Emi babbled away, leaving us to guess what she was talking about. The soft springiness of the grass and moss fascinated her. She placed her little hands into the moss cushions and then giggled when the imprint lingered in the surface.
“This is a sad place,” Thayu said.
“It’s the wrong season. People come here in summer. It gets very hot in the cities.”
“Only a few people. No one would stay in the neglected houses. It’s a sad place because people don’t enjoy its beauty.”
“That’s a strangely philosophical thing for you to say.”

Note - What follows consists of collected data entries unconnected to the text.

-- ==== Sys2Proof/Machine/State.lean ====
section
/-! DEFINITION. The state of the FB-220: plain data, every item the spec gives the part, and
`State.reset`, the part right after power-on as shipped. -/

namespace Sys2Proof.Machine

/-- Why a step stops with a fault. Nothing in the model does: the part turns every request it
cannot serve into a reply and every fault it finds into state. The one reason is kept for the
host's interface; no meaning answers it (safe). -/
inductive Fault where
  /-- Never raised (safe: no run can end in it). -/
  | unreachable
  deriving DecidableEq, Repr

/-- Why a command is refused by the model. -/
inductive Refusal where
  /-- Raised by an arm of `exec` whose command has no meaning yet; there is none (safe). -/
  | notModelled (mnemonic : String)
  deriving DecidableEq, Repr

/-! ## Named sets, in the order the spec first lists them (R187 numbers them from 1) -/

/-- Section 2.1. -/
inductive FillState where
  | idle | armed | starting | flowing | slowing | held | settling | closing
  deriving DecidableEq, Repr

/-- Section 2.1. -/
inductive FillKind where
  | fill | prover
  deriving DecidableEq, Repr

/-- Section 3.5. -/
inductive MachineClass where
  | haul | support | priority
  deriving DecidableEq, Repr

/-- R37's end conditions in order, and INTERRUPTED (section 9.4, R187). -/
inductive EndCause where
  | preset | operatorStop | nozzleHung | noFlow | holdTimeout | tagChanged | shutdown | hoseFault
  | limit | configFault | laneClosing | interrupted
  deriving DecidableEq, Repr

/-- Last outcome of a fill other than NONE (section 2.1). -/
inductive FillOutcome where
  | ended (c : EndCause) | armTimeout | pumpNotReady | tagNotReady | visitEnded
  deriving DecidableEq, Repr

/-- R6. -/
inductive TempStatus where
  | valid | default
  deriving DecidableEq, Repr

/-- Section 3.1, WAITING split by its reason. -/
inductive TagAct where
  | off | powering | waitingNoTag | waitingFaulted | resetting | exchanging | ready | lost
  deriving DecidableEq, Repr

/-- Section 3.1. -/
inductive TagReport where
  | identified | confirmed | changed | lost | fault
  deriving DecidableEq, Repr

/-- Section 3.1. -/
inductive TagReason where
  | timeout | parity | length | overrun | headerCrc | blockCrc | serial | content
  deriving DecidableEq, Repr

/-- Section 4.1; `opened` is OPEN. -/
inductive VisitState where
  | none | identifying | querying | opened | ending
  deriving DecidableEq, Repr

/-- Section 4.1. -/
inductive VisitOrigin where
  | tag | manual
  deriving DecidableEq, Repr

/-- Last visit outcome other than NONE (section 4.1). -/
inductive VisitOutcome where
  | closed | idleTimeout | laneClosing | tagInUse | duplicateTag | configFault | duplicateStation
  deriving DecidableEq, Repr

/-- Section 4.8. -/
inductive AccountSource where
  | own | summary | reply | tagOnly
  deriving DecidableEq, Repr

/-- Section 5.2. -/
inductive StockState where
  | normal | reserve | lowLow | gaugeFault
  deriving DecidableEq, Repr

/-- Section 5.2. -/
inductive ReconState where
  | balanced | watch | lossAlarm | receiving | suspended
  deriving DecidableEq, Repr

/-- Section 6.1. -/
inductive PumpState where
  | stopped | starting | running | runOn | resting | lockedOut
  deriving DecidableEq, Repr

/-- Section 6.1. -/
inductive LockReason where
  | noPressure | pressureLost | dryRun
  deriving DecidableEq, Repr

/-- Section 6.8: UNKNOWN, or a pump state with its lockout reason. -/
inductive PumpView where
  | unknown
  | known (state : PumpState) (reason : Option LockReason)
  deriving DecidableEq, Repr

She blew out a breath. “I like going to your father’s house. The village is nice and you can tell that the people who live there love it. This… is a s
ad place. People live in deserts because rich visitors pay for an illusion that no longer exists, and they’ve abandoned places that are beautiful.”
“There is no work here for people. They want jobs.”
But of course the concept of paying jobs was alien to Coldi. People in Athyl worked because they had been carefully selected for positions they were good at and enjoyed, and most basic items were distributed over the population through a barter system that was only marginally related to work performed.
Emi said, “Oh!”
She looked around, wide-eyed, listening.
Down near the lake shore, Sage’s dog was barking like an idiot.
The Pengali kids had found a piece of wood big enough for them to use as a raft. They floated a short distance from the shore. The dog stood with Ayshada, who was throwing sticks at the raft. And the dog was barking because, being a dog, it wanted to chase sticks, except it also seemed to object to jumping into the water. I assumed it was cold.
The scent of cooking hung in the air.
“We better go back,” I said.
By the time we’d arrived at our cabin, most people in our team had gathered on the veranda. Poppy was carrying a large dish of roast pumpkin to the table.
The Pengali kids came running to the table with the dog, all three wet and muddy.
Ynggi said something to them. I thought it was a joke about their failure to bring a fish.
We sat by the lake until well into the dark.
Ynggi and the Pengali kids played with the dog until they were all tired. It was the first time I saw the Pengali kids voluntarily go to bed at night.
Thayu went to put Emi to bed. I spotted her a bit later out the back of the cabin with Anyu, setting up a device.
Gradually, everyone left until only Junco and I were left in the dark. We sat on opposite sides of the table, both of us close to the fire, which still radiated heat. The night was getting cold.
“Well, I better go to bed as well,” I said. “We’ll have a big day tomorrow.”